Коля рассказывал своим друзьям о знакомстве с Лилей Брик, показывал ее фотокарточку с теплой надписью. Она верила, что Николай Глазков будет большим поэтом.
В эту зоревую пору Глазков, как подавляющее большинство молодых поэтов, был отчаянным максималистом. Если он что-то или кого-то не принимал, то уж полностью. Высказывания Глазкова были полны задора и азарта. «Его строки, — говорил Глазков об одном известном авторе, — напоминают растопыренные пальцы, которые никак не удается сжать в кулак!»
Молодость всегда склонна к гипертрофии, но — при всем при том — в ней уже ясно проглядывает (во всяком случае, у таких людей, как Глазков) неподвластная чему бы то ни было определенность мнений.
Мне с Глазковым доводилось бродить по Откосу, присутствовать на его причудливых поэтических выступлениях, но все же больше памятна жизнь, связанная с домом Надежды Николаевны Глазковой, с ежедневным существованием в двух тесных комнатках, с долгими вечерами, заполненными молодыми голосами, азартными спорами, стихами. Говорят, за сорок лет ничего в этих комнатах не изменилось, они — как музей нашей юности.
У меня хранится одна очень давняя фотография Николая Глазкова. Такие фотографии клеили когда-то на паспорта и пропуска. Маленькая, с белым уголком для штампа внизу. В уголке — карандашом написано 1943. Глазкову тогда было 24 года. Коля смотрит исподлобья, серьезно и напряженно. Он острижен по распространенной моде того времени — «под бокс». Спереди — чубчик. Торчат уши, чуткие Колины уши, огромные, как локаторы… Таким он был в те первые месяцы нашего знакомства.

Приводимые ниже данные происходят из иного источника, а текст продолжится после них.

-- ==== Sys2Proof/Tests/Slice0.lean ====
section
/-! SUPPORT. Tests of the model: ill-formed terms, words written out from the spec's encodings, single steps with results
from the spec, and for each obligation with hypotheses a witness that meets them. -/

open Sys2Proof Sys2Proof.Machine

set_option maxRecDepth 100000
set_option Elab.async false

namespace Sys2Proof.Tests

/-! ### States for the tests -/

/-- Registers of context 0 of core 0. -/
def regs (l : Sparse Word) : State := State.reset.modCtx 0 0 fun x => { x with regs := l }

/-- Changes core 0. -/
def core0 (f : Core → Core) : State := State.reset.modCore 0 f

/-- The page at 0x10000 is translated to itself for partition 0 on die 0, with every permission. -/
def mapped (s : State) : State :=
  s.modDie 0 fun d =>
    { d with tlb := [{ part := 0, va := 0x10000, log := 16, pa := 0x10000, level := 3, r := true, w := true, x := true }] }

/-- A page that leads to core 1's scratchpad, and one that leads to core 0's, beside it. -/
def mappedWin (s : State) : State :=
  s.modDie 0 fun d =>
    { d with tlb := [{ part := 0, va := 0x10000, log := 16, pa := winBase + 0x100000, level := 3, r := true, w := true, x := false },
                     { part := 0, va := 0x20000, log := 16, pa := winBase, level := 3, r := true, w := true, x := false }] }

/-- An entry of a queue of core 0. -/
def entryOf (i : Instr) (seq : BitVec 16) (a b c : Word) : QEntry :=
  { instr := i, words := [], seq := seq, ctx := 0, a := a, b := b, c := c, fmode := 0, journal := 0, unit := 0, sys := false }

/-- A dispatch-ring entry in flight. -/
def flying (i : Instr) (seq : BitVec 16) : DEntry :=
  { DEntry.reset with seq := seq, word := i.word, st := .inFlight }

/-- The head of core 0's vector queue is an instruction, numbered 0 and in flight. -/
def vec (i : Instr) (a b c : Word) : State :=
  core0 fun x => { x with vq := [entryOf i 0 a b c], seq := 1, dring := [(0, flying i 0)] }

/-- A ring of four slots of 1,024 bytes at the start of the scratchpad, with `n` of them filled. -/
def ringOf (n : BitVec 32) : Ring :=
  { base := 0, runs := [(0, 4096)], fill := n, drain := 0, valid := true, logSize := 10, logSlots := 2 }

/-- A unit of launch 3, generation 7. -/
def unit3 : UnitRec := { launch := some (3, 7), tag := 0, flagMask := 0, trap := false, stopped := false }

/-- Context 0 of core 0 binds s24 to endpoint 0, a declared live end of a channel to core 1's endpoint 5. -/
def bound (send : Bool) (grants : Nat) (msgs : List (List Word)) : State :=
  ((core0 fun c => { c with unit := some unit3 }).modCtx 0 0 fun x => { x with chbind := bindReg 0 0 0 }).modEp 0 0 fun _ =>
    { Endpoint.reset with declared := true, live := true, send := send, words := 1, slots := 2, peer := .core 1 5,
                          launch := 3, grants := grants, msgs := msgs }

/-! ### Witnesses: scalar instructions -/

/-- An integer instruction begins with plain registers, with a bound source that holds a word, and with a bound
destination that holds a grant; a shift immediate of 63 is the largest. -/
theorem witness_ArithmeticResult :
    State.reset.canBegin [1, 2] [3] = true ∧ State.reset.canBegin [1, 2, 3] [0] = true ∧
    State.reset.canBegin [1] [31] = true ∧ (bound false 0 [[7]]).canBegin [24, 1] [2] = true ∧
    (bound true 1 []).canBegin [1, 2] [24] = true ∧ (63 : Word).toNat ≤ 63 := by decide +kernel

/-- Both corners of R215 and the plain case are values of registers. -/
theorem witness_DivisionResult :
    let s := regs [(1, BitVec.intMin 64), (2, BitVec.allOnes 64), (3, 0)]
    s.canBegin [1, 2] [4] = true ∧ s.rd 1 = BitVec.intMin 64 ∧ s.rd 2 = BitVec.allOnes 64 ∧ s.canBegin [1, 3] [4] = true ∧
    s.rd 3 = 0 ∧ s.canBegin [2, 1] [4] = true := by decide +kernel

theorem witness_CompareAndBitResult :
    State.reset.canBegin [1, 2] [3] = true ∧ State.reset.canBegin [1, 2, 15] [0] = true ∧
    (regs [(1, 1)]).canBegin [1] [3] = true ∧ (regs [(1, 1)]).rd 1 ≠ 0 ∧ State.reset.rd 1 = 0 := by decide +kernel

theorem witness_ResultWrite :
    (State.reset.isBound 3 = false ∧ State.reset.cx.popped = []) ∧
    (let s := bound false 0 [[7]]
     s.isBound 24 = true ∧ s.cx.popped = [] ∧ (s.getEp 0 (s.cx.boundEp 24)).send = false ∧ s.canBegin [24, 24] [2] = true ∧
     s.isBound 2 = false ∧ s.receives [24, 24] = [0]) ∧
    (let s := bound true 1 []
     s.isBound 24 = true ∧ s.cx.popped = [] ∧ (s.getEp 0 (s.cx.boundEp 24)).send = true ∧
     (s.getEp 0 (s.cx.boundEp 24)).peer = .core 1 5 ∧ ((1, 5) : Nat × Nat) ≠ (s.core, s.cx.boundEp 24)) := by decide +kernel

/-- The largest number of a format is below its infinity; a number that is no NaN. -/
theorem witness_ScalarFloat :
    State.reset.canBegin [1, 2] [3] = true ∧ State.reset.canBegin [1] [3] = true ∧
    State.reset.canBegin [1, 2, 3] [4] = true ∧ fp32.infMag - 1 < fp32.infMag ∧ (0 : Nat) < bf16.infMag ∧
    (fctl 0).fz = false ∧ (fp64.num false 0).isNan = false := by decide +kernel

/-- A context's store may reach just below the windows; a store waits in core 0's buffer and may leave it. -/
theorem witness_StoreVisibility :
    inWindow 0x10000 = false ∧ inWindow (winBase - 1) = false ∧
    (let s := core0 fun c => { c with sb := [{ ctx := 0, pa := 31, bytes := [1, 2] }] }
     (s.getCore 0).sb = [{ ctx := 0, pa := 31, bytes := [1, 2] }] ∧ s.mayDrain 0 = true) := by decide +kernel

theorem witness_TransferAndNullify :
    State.reset.cx.popped = [] ∧ (State.reset.modCtx 0 0 fun x => { x with nul0 := true }).cx.nul0 = true := by decide +kernel

/-- Accesses that nothing delays, to the first and the last place of a page and to both windows; one that no page maps. -/
theorem witness_MemoryAccess :
    (mapped State.reset).canBegin [1] [2] = true ∧ (mapped State.reset).canBegin [2, 1] [] = true ∧
    ((mapped State.reset).accessNow .read 0x10000 8 [2]).isSome = true ∧
    ((mapped State.reset).accessNow .read 0x1FFFF 1 [2]).isSome = true ∧
    ((mapped State.reset).accessNow .write 0x1FFF8 8 []).isSome = true ∧
    ((mappedWin State.reset).accessNow .read 0x20000 8 [2]).isSome = true ∧
    ((mappedWin State.reset).accessNow .write 0x10000 8 []).isSome = true ∧
    ((mapped State.reset).accessFault .read 0x20000 8).isSome = true ∧
    ((mapped State.reset).accessFault .write 0x1FFFF 8).isSome = true ∧
    ((((mapped State.reset).modCtx 0 0 fun x => { x with pc := 0x10004 }).started []).accessNow .read
      ((0x10004 &&& ~~~7) + 1 * 8) 8 [2]).isSome = true ∧
    (mapped State.reset).canStart [1] [2] = true ∧ (bound true 0 []).canStart [1] [24] = true := by decide +kernel

theorem witness_AcquireReleaseResult :
    let s := mapped (regs [(1, 0x10000), (2, 0x10001), (4, 0x20000)])
    ((s.started [4]).accessFault .read 0x20000 8).isSome = true ∧ ((s.started [3, 4]).accessFault .write 0x20000 8).isSome = true ∧
    s.canStart [4] [3] = true ∧ s.canBegin [3, 4] [] = true ∧ (0x20000 : Word).toNat % 8 = 0 ∧
    s.safe = true ∧ inWindow 0x10000 = false ∧ ([1, 2, 3, 4, 5, 6, 7, 8] : List Byte).length ≤ 64 ∧
    (∀ l ∈ linesOf 0x10000 8, l ∈ (s.getCore s.core).l1 ∨ ((s.getCore s.core).l1.filter fun x => x % 2048 == l % 2048).length < 12) ∧
    s.canBegin [1] [3] = true ∧ s.canBegin [3, 1] [] = true ∧ s.canBegin [3, 2] [] = true ∧ s.canStart [2] [3] = true ∧
    (s.rd 2 + 0 * BitVec.ofNat 64 (2 ^ (3 : BitVec 2).toNat)).toNat % 2 ^ (3 : BitVec 2).toNat ≠ 0 ∧
    (s.rd 1 + 0 * BitVec.ofNat 64 (2 ^ (3 : BitVec 2).toNat)).toNat % 2 ^ (3 : BitVec 2).toNat = 0 ∧
    Scope.wide .c = false ∧ Scope.wide .v = true ∧ (s.started [1]).readsDone = true ∧
    (((s.started [1]).accessNow .read 0x10000 8 [3]).any fun x => x.1.readsDone && x.1.drainable x.1.core x.1.ctx) = true ∧
    (((s.started [3, 1]).accessNow .write 0x10000 8 []).any fun x =>
      (x.2.all fun r => !inWindow r.1) && (x.1.fencedNow false true .d).isSome && (x.1.fencedNow true true .v).isSome) = true ∧
    (let w := mappedWin (regs [(1, 0x10000)])
     (((w.started [3, 1]).accessNow .write 0x10000 8 []).any fun x =>
       (x.2.any fun r => inWindow r.1) && (x.1.fencedNow false true .c).isSome) = true) := by decide +kernel

/-- Both outcomes of a condition, and an odd target. -/
theorem witness_BranchResult :
    let s := regs [(1, BitVec.allOnes 64)]
    s.canBegin [1] [] = true ∧ s.canBegin [1, 2] [] = true ∧ s.rd 2 = 0 ∧ s.rd 1 ≠ 0 ∧ (s.rd 1).toInt < 0 ∧
    ¬ (s.rd 1).toNat < (s.rd 2).toNat ∧ (s.rd 2).toNat < (s.rd 1).toNat := by decide +kernel

theorem witness_JumpResult :
    let s := regs [(2, 3)]
    s.canBegin [] [] = true ∧ s.canBegin [] [1] = true ∧ s.canBegin [2] [1] = true ∧ s.canBegin [3] [] = true ∧
    (s.rd 2 + 2 * 0).toNat % 2 = 1 ∧ (s.rd 3 + 2 * 0).toNat % 2 ≠ 1 := by decide +kernel

/-- An aligned word in memory and one in a window, each ready in the scopes of the two clauses, and a misaligned one. -/
theorem witness_Atomics :
    let s := mapped (regs [(1, 0x10000), (2, 0x10004)])
    let w := mappedWin (regs [(1, 0x10000)])
    s.canBegin [1, 3] [4] = true ∧ s.canBegin [1, 3, 5] [4] = true ∧ (s.rd 2).toNat % 8 ≠ 0 ∧ (s.rd 1).toNat % 8 = 0 ∧
    (((s.started [1, 3]).accessNow .atomic 0x10000 8 [4]).any fun x =>
      (match x.2 with | (pa, _) :: _ => !inWindow pa | [] => false) && (x.1.fencedNow true true .d).isSome &&
      (x.1.fencedNow true true .v).isSome) = true ∧
    (((w.started [1, 3]).accessNow .atomic 0x10000 8 [4]).any fun x =>
      match x.2 with
      | (pa, _) :: _ => inWindow pa && ((x.1.fencedNow true true .c).any fun u => u.portReady pa fun o => o)
      | [] => false) = true ∧
    (0x10000 : Nat) % 8 = 0 ∧ s.safe = true ∧
    (∀ off ∈ [0, 0x3FFF8, 0x45000 + 256 * 10 + 8 * 31, 0x48000, 0x48FF8, 0x49000, 0x49010, 0x49018],
      inWindow (winBase + off) = true ∧ (winBase + off) % 8 = 0 ∧ winOff (winBase + off) = off ∧ winCore (winBase + off) = 0) ∧
    Memory.wf ((s.reach 0 0).getCore 0).scratch = true ∧ Memory.wf ((s.reach 0 0).getCore 0).port.inbox = true ∧
    (((bound true 1 []).reach 0 0).getCtx 0 0).bound 24 = true ∧ (10 < 11 ∧ 31 < 32) := by decide +kernel

theorem witness_FenceResult :
    ((State.reset.started []).fencedNow (decide (FenceClass.rw ≠ .w)) (decide (FenceClass.rw ≠ .r)) .y).isSome = true ∧
    ((State.reset.started []).fencedNow (decide (FenceClass.w ≠ .w)) (decide (FenceClass.w ≠ .r)) .c).isSome = true := by
  decide +kernel

/-- A range of length 0, one that is mapped and one that is not; a maintenance operation under way; a die that holds a
dirty line. -/
theorem witness_CacheMaintenance :
    let s := mapped (regs [(1, 0x10000), (2, 0x20000)])
    s.canBegin [1, 3] [] = true ∧ (s.rd 3 + 0).toNat = 0 ∧ (s.rd 3 + 64).toNat ≠ 0 ∧
    (match (s.started [1, 3]).cmoRange .read (s.rd 1) 64 with | .ok _ => true | .error _ => false) = true ∧
    (match (s.started [2, 3]).cmoRange .write (s.rd 2) 64 with | .ok _ => false | .error _ => true) = true ∧
    (let j : CmoJob := { ctx := 0, kind := .clean, level := .llc, ranges := [(0x10000, 64)], mark := 0, seq := 1 }
     let c := core0 fun c => { c with cmos := [j] }
     (c.getCore 0).cmos = j :: [] ∧ c.cmoReady 0 j = true) ∧
    (let d := State.reset.storeByte 0 0x10001 5
     d.safe = true ∧ d.storesOk = true ∧ (d.copyOf 0 (0x10001 / 32)).isSome = true ∧ Memory.wf d.mem = true ∧ d.copiesOk = true) := by
  decide +kernel

/-! ### Witnesses: channels, control registers, traps -/

/-- A busy endpoint, one that is not declared, one to bind, a send endpoint of one word and one of two; a message of one
word to send with its grant, and the operands that chsend refuses. -/
theorem witness_Channels :
    let s := (bound true 1 []).modCtx 0 1 fun x => { x with chbind := bindReg 0 7 0 }
    (s.getCtx s.core 1).binds (0 : BitVec 6).toNat = true ∧ (1 : Nat) ≠ s.ctx ∧
    (s.declaredEp (63 : BitVec 6).toNat = false ∧ ∀ k < 11, k ≠ s.ctx → (s.getCtx s.core k).binds 63 = false) ∧
    (let t := bound false 0 []
     t.declaredEp 0 = true ∧ (t.getEp t.core 0).send = false ∧ ∀ k < 11, k ≠ t.ctx → (t.getCtx t.core k).binds 0 = false) ∧
    (let m := (mapped (bound true 1 [])).modCtx 0 0 fun x => { x with regs := [(1, 0), (2, 0x10008), (3, 64), (5, 4), (6, 0x20000)] }
     m.canBegin [1, 2] [] = true ∧ m.declaredEp (m.rd 1).toNat = true ∧ ¬ 63 < (m.rd 1).toNat ∧
     (m.getEp m.core (m.rd 1).toNat).send = true ∧ (m.rd 2).toNat % 8 = 0 ∧ (m.getEp m.core (m.rd 1).toNat).grants ≠ 0 ∧
     (match (m.started [1, 2]).access m.core .read (m.rd 2) (8 * (m.getEp m.core 0).words) with
      | .ok (_, v) => v.linkUp (m.getEp m.core 0) && (v.accessNow .read (m.rd 2) (8 * (m.getEp m.core 0).words) []).isSome &&
          v.drainable v.core v.ctx && ((v.drainCtx v.core v.ctx).accessNow .read (m.rd 2) 8 []).isSome
      | .error _ => false) = true ∧
     63 < (m.rd 3).toNat ∧ (m.rd 5).toNat % 8 ≠ 0 ∧ (m.rd 6).toNat % 8 = 0 ∧
     ((m.started [1, 6]).accessFault .read (m.rd 6) 8).isSome = true ∧ m.canBegin [1, 5] [] = true ∧
     m.canBegin [1, 6] [] = true ∧ m.canBegin [3, 2] [] = true) ∧
    (let e := bound false 0 []
     e.declaredEp 0 = true ∧ (e.getEp e.core 0).send = false ∧ (e.rd 1).toNat = 0) := by decide +kernel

И снова в памяти зимний (почему-то всегда вспоминается — зимний) вечер. Коля пьет кипяток, обнимая стакан обеими ладонями, грея пальцы. Он рассуждает о поэзии и жизни. Слепая старуха — Колина бабушка сидит вроде бы безучастно, но, оказывается, и она прислушивается. Иногда ей что-то не нравится в Колиных словах, и она принимается сердито бормотать.
«Бабушка, — говорит Коля неподражаемо ровным, бесстрастным и серьезным голосом, — ты вследствие своей классовой ограниченности впадаешь в беспринципный агностицизм». От непонятных слов своего странного внука слепая старуха сердится еще больше и, если Коля сидит поблизости, колотит кулаками по его широченной спине. Коля только усмехается и тем же бесстрастно-серьезным голосом произносит: «Бабушка, а ты не серчай, а пей чай!»

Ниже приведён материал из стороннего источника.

-- ==== Sys2Proof/Machine/Step.lean ====
section
/-! DEFINITION. One step: the next action of the host is performed, to completion (20_memory.md R63,
70_reset_and_hazards.md R177). Between actions the block is idle and keeps all its state (60_exceptions.md R165). -/

namespace Sys2Proof.Machine

/-- One step of the machine. -/
def step (s : State) : Host.Outcome State Fault Refusal :=
  match s.pending with
  | [] => .next s
  | a :: rest => act a { s with pending := rest }

/-- `s` with the command word `w` (of `nbits` bits, the bits above them 0) as the host's next action, a write to `CMD`:
that is where the block takes its next command from (10_state.md R27, R29; assumption log 1). -/
def State.withFetchWord (s : State) (nbits w : Nat) : State :=
  { s with pending := .command (BitVec.ofNat 32 (w % 2 ^ nbits)) :: s.pending }

end Sys2Proof.Machine
end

Этот дом был знаком Глазкову с детства. Он и его младший брат Жоржик (как ласково называли его в семье) провели в нем немало счастливых часов и дней. Мальчики приезжали сюда на школьные каникулы, приезжали на лето и просто так приезжали, чтобы еще и еще раз повидаться с тетей Надей и бабушкой — Александрой Терентьевной. В этот дом неодолимо тянуло всех Глазковых. Где бы они ни жили, именно этот дом ощущался самым родным, объединяющим, он способствовал восстановлению душевных и физических сил, помогал что-то понять и пережить. В одном письме Николай Глазков написал: «В жизни самое главное сама жизнь»[7]. Этот дом, видимо, и был «самой жизнью» — простой, прочной, безусловной. Недаром и Сергей Николаевич Глазков, «дядя Сережа», несмотря на то что у него удачно сложилось семейное существование и вроде бы идеально отладился быт, подчас вдруг, без видимых причин начинал собираться в Горький: «Поеду домой!» — говорил он.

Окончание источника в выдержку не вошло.